On 8/19/25 11:01 AM, Reuven Plevinsky wrote:
> On 06/08/2025 14:26, Ilya Maximets wrote:
>> External email: Use caution opening links or attachments
>>
>>
>> On 8/4/25 4:29 PM, Reuven Plevinsky via dev wrote:
>>> For example, consider the following OpenFlow rule:
>>> - IPv6 -> IPv4 tunnel translation:
>>> add-flow br-int 'in_port=vxlan_br-int_0, \
>>> actions=set_field:8.8.8.7->tun_src, \
>>> set_field:8.8.8.8->tun_dst,set_field:43->tun_id,geneve_br-int_1'
>>>
>>> As any set_field action, flow wildcards are set to the
>>> tun_src/dst.

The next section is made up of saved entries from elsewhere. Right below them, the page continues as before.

/-- The same without a reset. -/
theorem noReset_effect {s t : State} (h0 : step s = .next t) (hr : noReset s) :
    t = s ∨ (∃ rest, s.inputs = .accept :: rest ∧ t = acceptTransfer {s with inputs := rest}) ∨
    (∃ acc rest, s.inputs = .host acc :: rest ∧ s.seq = .idle ∧
      AccessEffect acc { s with inputs := rest } t) := by
  cases step_effect h0 with
  | waits h => exact .inl rfl
  | reset rest h => rw [noReset, h] at hr; simp at hr
  | accept rest h => exact .inr (.inl ⟨rest, h, rfl⟩)
  | host acc rest h hi ht => exact .inr (.inr ⟨acc, rest, h, hi, ht⟩)

theorem step_accept {s : State} {rest : List Input} (h : s.inputs = .accept :: rest) :
    step s = .next (acceptTransfer { s with inputs := rest }) := by
  unfold step; rw [h]

theorem step_reset {s : State} {rest : List Input} (h : s.inputs = .reset :: rest) :
    step s = .next (applyReset { s with inputs := rest }) := by
  unfold step; rw [h]

theorem step_host {s : State} {acc : Access} {rest : List Input} (h : s.inputs = .host acc :: rest)
    (hi : s.seq = .idle) : step s = hostAccess acc { s with inputs := rest } := by
  unfold step; rw [h]; exact if_pos hi

/-- A `CMD` write with the Block idle executes its word. -/
theorem step_cmd {s : State} {v : Word} {rest : List Input}
    (h : s.inputs = .host (.write 0x000#11 4 v) :: rest) (hi : s.seq = .idle) :
    step s = execute v { s with inputs := rest } := by
  rw [step_host h hi]; exact hostAccess_write_register (r := .cmd) (by decide) (by decide) v _

/-- A legal register write with the Block idle. -/
theorem step_write_register {s : State} {a : Offset} {r : Reg} {v : Word} {rest : List Input} (ha : admitted a 4 = true)
    (hr : regAt a = some r) (h : s.inputs = .host (.write a 4 v) :: rest) (hi : s.seq = .idle) :
    step s = regWrite r v { s with inputs := rest } :=
  (step_host h hi).trans (hostAccess_write_register ha hr _ _)

/-- A legal register read with the Block idle. -/
theorem step_read_register {s : State} {a : Offset} {r : Reg} {rest : List Input} (ha : admitted a 4 = true)
    (hr : regAt a = some r) (h : s.inputs = .host (.read a 4) :: rest) (hi : s.seq = .idle) :
    step s = .next (answerRead (regRead r { s with inputs := rest }) { s with inputs := rest }) :=
  (step_host h hi).trans (hostAccess_read_register ha hr _)

theorem runsTo_succ {k : Nat} {s t u : State} (h : step s = .next u) : runsTo (k + 1) s t ↔ runsTo k u t := by
  constructor
  · rintro ⟨u', h', hr⟩
    have : u' = u := by rw [h] at h'; cases h'; rfl
    rwa [this] at hr
  · exact fun hr => ⟨u, h, hr⟩

theorem runsTo_add {j k : Nat} {s t u : State} (h : runsTo j s u) (h' : runsTo k u t) : runsTo (j + k) s t := by
  induction j generalizing s with
  | zero => cases h; simpa using h'
  | succ j ih =>
    obtain ⟨v, hv, hr⟩ := h
    rw [Nat.succ_add]
    exact ⟨v, hv, ih hr⟩

end Sys2Proof.Machine
end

The offload layer fails if not all matches are
>>> handled ("consumed"). Clear the irrelevant wildcards.
>>>
>>> Signed-off-by: Reuven Plevinsky <rplevin...@nvidia.com>
>>> ---
>>> ofproto/ofproto-dpif-xlate.c | 17 +++++++++++++
>>> tests/tunnel-push-pop.at | 48 ++++++++++++++++++++++++++++++++++++
>>> 2 files changed, 65 insertions(+)
>>>
>>> diff --git a/ofproto/ofproto-dpif-xlate.c b/ofproto/ofproto-dpif-xlate.c
>>> index 2c8197fb7307..e2ba7e6b0250 100644
>>> --- a/ofproto/ofproto-dpif-xlate.c
>>> +++ b/ofproto/ofproto-dpif-xlate.c
>>> @@ -8078,6 +8078,20 @@ xlate_wc_init(struct xlate_ctx *ctx)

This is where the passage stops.